/-- Whether a write carries no encoding reserved across the fields or words of its block (R16). -/
def crossWord (s : State) (a : Nat) (v : Word) : Bool :=
  if isCounterWord a then offsetOf a % 16 != 0 || fieldOf v 8 2 != 2 || decide (fieldOf v 0 6 < 32) else
  match windowOf a with
  | 0 | 9 => crossNet s a v
  | 1 => if 0x10000 ≤ offsetOf a ∧ offsetOf a < 0x30000 ∧ a % 0x20 = 0 then crossAction v else true
  | 2 => crossStream a v
  | 3 => crossIce a v
  | 4 => if inArray (offsetOf a) 0x10000 0x40000 0x40 4 && s.fld ⟨a - 4, 0, 3⟩ != 4 then true else crossTable s a v
  | 5 => crossPlan s a v
  | 6 => crossLoop a v
  | 7 => crossAct s a v
  | 8 => crossPrt s a v
  | 10 => crossCan s a v
  | 11 => crossPai s a v
  | 12 => crossSec s a v
  | 13 => crossFrn a v
  | 14 => if a = Reg.DIA_ECCTEST then crossEccTest v else true
  | _ => true

/-! ### What a write does -/

/-- The outcome of a write: the state, the status and its detail. -/
abbrev Wrote := State × Nat × Nat

/-- A write answered OK. -/
def wroteOk (s : State) : Wrote := (s, 0, 0)

/-- SYS_ (R50, R448). -/
def State.applySys (s : State) (k a : Nat) (v : Word) : State :=
  if a = Reg.SYS_CREC_CMD then
    (if fieldOf v 0 1 = 1 then s.askRecord k else if fieldOf v 1 1 = 1 then s.clearRecord k else s)
  else if a = Reg.SYS_CFGRST then { s with sys := { s.sys with ceilReset := some (s.fld (Fd.SS_STAT_MASTER k)) } }
  else s.plainWrite a v

/-- The options of an instance (R60): one that they change hears its masters afresh. -/
def State.ptpOptions (s : State) (n : Net) (v : Word) : State :=
  let t := s.plainWrite (ptpWord n) v
  if t.rd (ptpWord n) = s.rd (ptpWord n) then t else t.loseMaster n

/-- TIM_ (R60, R77, R86, R93, R99, R105). -/
def State.applyTim (s : State) (a : Nat) (v : Word) : Wrote :=
  let o := offsetOf a
  if a = Reg.TIM_CTRL then
    let s := (s.plainWrite a v).servoJudge
    wroteOk (if fieldOf v 2 1 = 1 then { s with clk := { s.clk with reanchor := true } } else s)
  else if a = Reg.TIM_SNAP_CTRL then wroteOk (if fieldOf v 0 1 = 1 then s.requestSnapshot else s)
  else if a = Reg.TIM_PTP_A then wroteOk (s.ptpOptions .a v)
  else if a = Reg.TIM_PTP_B then wroteOk (s.ptpOptions .b v)
  else if 0x10000 ≤ o ∧ o < 0x30000 then
    let n := (o - 0x10000) / 0x20
    if o % 0x20 = 0 then
      let t := State.writeEntry n v s
      if t.act.seq ≠ s.act.seq ∧ t.fld (Fd.AE_STAT_STATE n) = 4 then (t, 0x13, lateUs (t.lateness (t.trigger n))) else wroteOk t
    else wroteOk (if s.fld (Fd.AE_STAT_STATE n) = 1 then s else s.plainWrite a v)
  else if 0x40000 ≤ o ∧ o < 0x44000 ∧ o % 0x40 = 0 then wroteOk (State.writeJobCfg ((o - 0x40000) / 0x40) v s)
  else wroteOk (s.plainWrite a v)

/-- STM_ (R123, R132). -/
def State.applyStm (s : State) (a : Nat) (v : Word) : State :=
  if a = Reg.STM_CMT then
    (if fieldOf v 0 1 = 1 then
      s.streamGo (!s.overTime s.activeSet s.ice.part s.stagedCfg && !s.overBandwidth s.activeSet s.stagedCfg)
    else if fieldOf v 1 1 = 1 then s.streamLoad else s)
  else if a = Reg.STM_ACK then s.streamAck v
  else s.plainWrite a v

/-- IFD_ (R167 to R169, R182). -/
def State.applyIce (s : State) (a : Nat) (v : Word) : State :=
  let o := offsetOf a
  if a = Reg.IFD_SWITCH then State.switchGo v s
  else if a = Reg.IFD_PART then State.partWrite v s
  else if a = Reg.IFD_RPL_CTRL then State.replayCmd v s
  else if inArray o 0x10000 0x400 0x40 0x08 then State.slotCmd ((o - 0x10000) / 0x40) v s
  else s.plainWrite a v

/-- TBL_ (R222): T_CFG and T_ROWS of a table that exists, and T_ROWS of a kind other than DENSE, keep their values. -/
def State.applyTbl (s : State) (a : Nat) (v : Word) : State :=
  let o := offsetOf a
  if 0x10000 ≤ o ∧ o < 0x50000 then
    let t := (o - 0x10000) / 0x40
    match o % 0x40 with
    | 0x00 => if s.fld (Fd.T_STAT_STATE t) ≠ 0 then s else s.plainWrite a v
    | 0x04 => if s.fld (Fd.T_STAT_STATE t) ≠ 0 ∨ s.fld (Fd.T_CFG_KIND t) ≠ 4 then s else s.plainWrite a v
    | 0x08 => State.tableCmd t v s
    | _ => s.plainWrite a v
  else s.plainWrite a v

/-- PLN_ (R232, R238, R250, R251). -/
def State.applyPln (s : State) (k a : Nat) (v : Word) : Wrote :=
  let o := offsetOf a
  if inArray o 0x50000 0x8000 0x20 0 then wroteOk (State.ceilWrite k ((o - 0x50000) / 0x20) v s)
  else if inArray o 0x60000 0x1000 0x10 0 then State.stageWrite ((o - 0x60000) / 0x10) v s
  else
    let asks := s.asksTarget a v
    let s := (s.plainWrite a v).notePlanWrite a
    let s := if a = Reg.PLN_CTRL ∧ fieldOf v 0 1 = 0 then s.set Fd.PLN_STAT_RUN 0 else s
    s.capped (if asks then s.cappedBy (s.askedTargets a) else none)

/-- LOP_ (R292, R294 to R298). -/
def State.applyLop (s : State) (a : Nat) (v : Word) : State :=
  let o := offsetOf a
  if a = Reg.LOP_CMT then (if fieldOf v 0 1 = 1 then s.loopGo else if fieldOf v 1 1 = 1 then s.loopLoad else s)
  else if inArray o 0x10000 0x8000 0x100 0x40 then (s.writeLoopCtrl ((o - 0x10000) / 0x100) v).loopChanged
  else if 0x10000 ≤ o ∧ o < 0x18000 ∧ 0x40 ≤ o % 0x100 then (s.plainWrite a v).loopChanged
  else s.plainWrite a v

/-- A command to a solenoid channel (R328). -/
def State.applySol (s : State) (k : Nat) (v : Word) : State :=
  match fieldOf v 0 3 with
  | 3 => s.askRelease k
  | 5 => s.isoReset k
  | op => s.submit k op false

/-- A command to a bank (R329, R332). Whether a reclosed bank passes its test is the outcome of the field's electronics: a free value. -/
def State.applyBank (s : State) (b : Nat) (v : Word) : State :=
  if fieldOf v 0 1 = 1 then (s.cutBank b 3).isoResults
  else if fieldOf v 1 1 = 1 then s.free.2.tryReclose b (s.free.1 % 2 == 1)
  else s

/-- ACT_ (R309, R315, R328, R332, R337, R342, R345, R611). -/
def State.applyAct (s : State) (a : Nat) (v : Word) : State :=
  let o := offsetOf a
  if 0x10000 ≤ o ∧ o < 0x10200 then
    let p := (o - 0x10000) / 0x40
    match o % 0x40 with
    | 0x00 => ((s.plainWrite a v).pumpConfigured p).driveObjects p
    | 0x14 => s.pumpCmd p v
    | 0x18 => s.writeLock (.pump (Fin.ofNat 8 p)) v
    | _ => s.plainWrite a v
  else if inArray o 0x20000 0x800 0x20 0x08 then s.writeLock (.valve (Fin.ofNat 64 ((o - 0x20000) / 0x20))) v
  else if 0x30000 ≤ o ∧ o < 0x30800 then
    let k := (o - 0x30000) / 0x20
    match o % 0x20 with
    | 0x0C => s.applySol k v
    | 0x10 => s.writeLock (.solenoid (Fin.ofNat 64 k)) v
    | _ => s.plainWrite a v
  else if inArray o 0x31000 0x80 0x10 4 then s.applyBank ((o - 0x31000) / 0x10) v
  else if 0x40000 ≤ o ∧ o < 0x40800 then
    let f := (o - 0x40000) / 0x40
    match o % 0x40 with
    | 0x24 => s.fanRetry f
    | 0x28 => s.writeLock (.fan (Fin.ofNat 32 f)) v
    | _ => s.plainWrite a v
  else if 0x41000 ≤ o ∧ o < 0x42000 then s.writeDemand ((o - 0x41000) / 4) v
  else if inArray o 0x50000 0x100 0x10 0 then s.spareCmd ((o - 0x50000) / 0x10) v
  else if 0x60000 ≤ o ∧ o < 0x60900 then s.writeInput ((o - 0x60000) / 16) (o % 16) v
  else s.plainWrite a v

/-- PRT_ (R358, R384). -/
def State.applyPrt (s : State) (a : Nat) (v : Word) : State :=
  let o := offsetOf a
  if a = Reg.PRT_ACK then s.protAck v
  else if inArray o 0x30000 0x200 0x10 0 then s.writeLimCfg ((o - 0x30000) / 0x10) v
  else s.plainWrite a v

/-- PAI_ (R475, R477, R493, R497, R500, R501, R516). What the partner holds of the slots at an entry to lock-step by this path is free. -/
def State.applyPai (s : State) (a : Nat) (v : Word) : State :=
  if a = Reg.PAI_CTRL then s.writeWarm v
  else if a = Reg.PAI_SWAP then s.swapGo v
  else if a = Reg.PAI_PRD_CTRL then s.readPartner v
  else if a = Reg.PAI_LS_CTRL then
    (if fieldOf v 0 1 = 1 then s.free.2.lsEnter ⟨s.free.1 % 2 == 1, s.free.1 / 2 % 2 == 1⟩
     else if fieldOf v 1 1 = 1 then s.lsLeave else s)
  else if a = Reg.PAI_FED_CTRL then (s.plainWrite a v).judgeFed
  else if Reg.BAR_CFG 0 ≤ a ∧ a < Reg.BAR_CFG 12 ∧ a % 16 = 0 then s
  else s.plainWrite a v

/-- SEC_ (R526, R532, R535). -/
def State.applySec (s : State) (a : Nat) (v : Word) : State :=
  let o := offsetOf a
  if a = Reg.SEC_FW_CMD then s.fwCommand v
  else if inArray o 0x10000 0x2000 0x80 0 then s.enrol ((o - 0x10000) / 0x80) v
  else if inArray o 0x20000 0x800 0x80 0 then s.programKey ((o - 0x20000) / 0x80) v
  else s.plainWrite a v

/-- FRN_ (R558, R563, R564). -/
def State.applyFrn (s : State) (k a : Nat) (v : Word) : State :=
  let o := offsetOf a
  if a = Reg.FRN_CLR then { s with firn := { s.firn with clear := some (fieldOf v 0 3, s.fld (Fd.SS_STAT_MASTER k)) } }
  else if inArray o 0x10000 0x4000 0x10 0 then
    let s := s.plainWrite a v
    s.setCredit ((o - 0x10000) / 16) (fieldOf v 10 8 * 100000)
  else if inArray o 0x30000 0x100 0x20 0 then
    let s := s.plainWrite a v
    if fieldOf v 2 1 = 1 then s.latchWindow ((o - 0x30000) / 0x20) else s
  else s.plainWrite a v

/-- DIA_ (R571, R580). Whether the check bits pass their test is the memory's outcome: a free value. -/
def State.applyDia (s : State) (a : Nat) (v : Word) : State :=
  if a = Reg.DIA_ECCTEST then s.free.2.eccTest v (s.free.1 % 2 == 1)
  else if a = Reg.DIA_DIG_SEL_HI then (s.plainWrite a v).latchDigest
  else s.plainWrite a v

- - -

**Your task**
Answer with one number only, the count of lines in the listing that hold the word "asks".

**Your solution**
2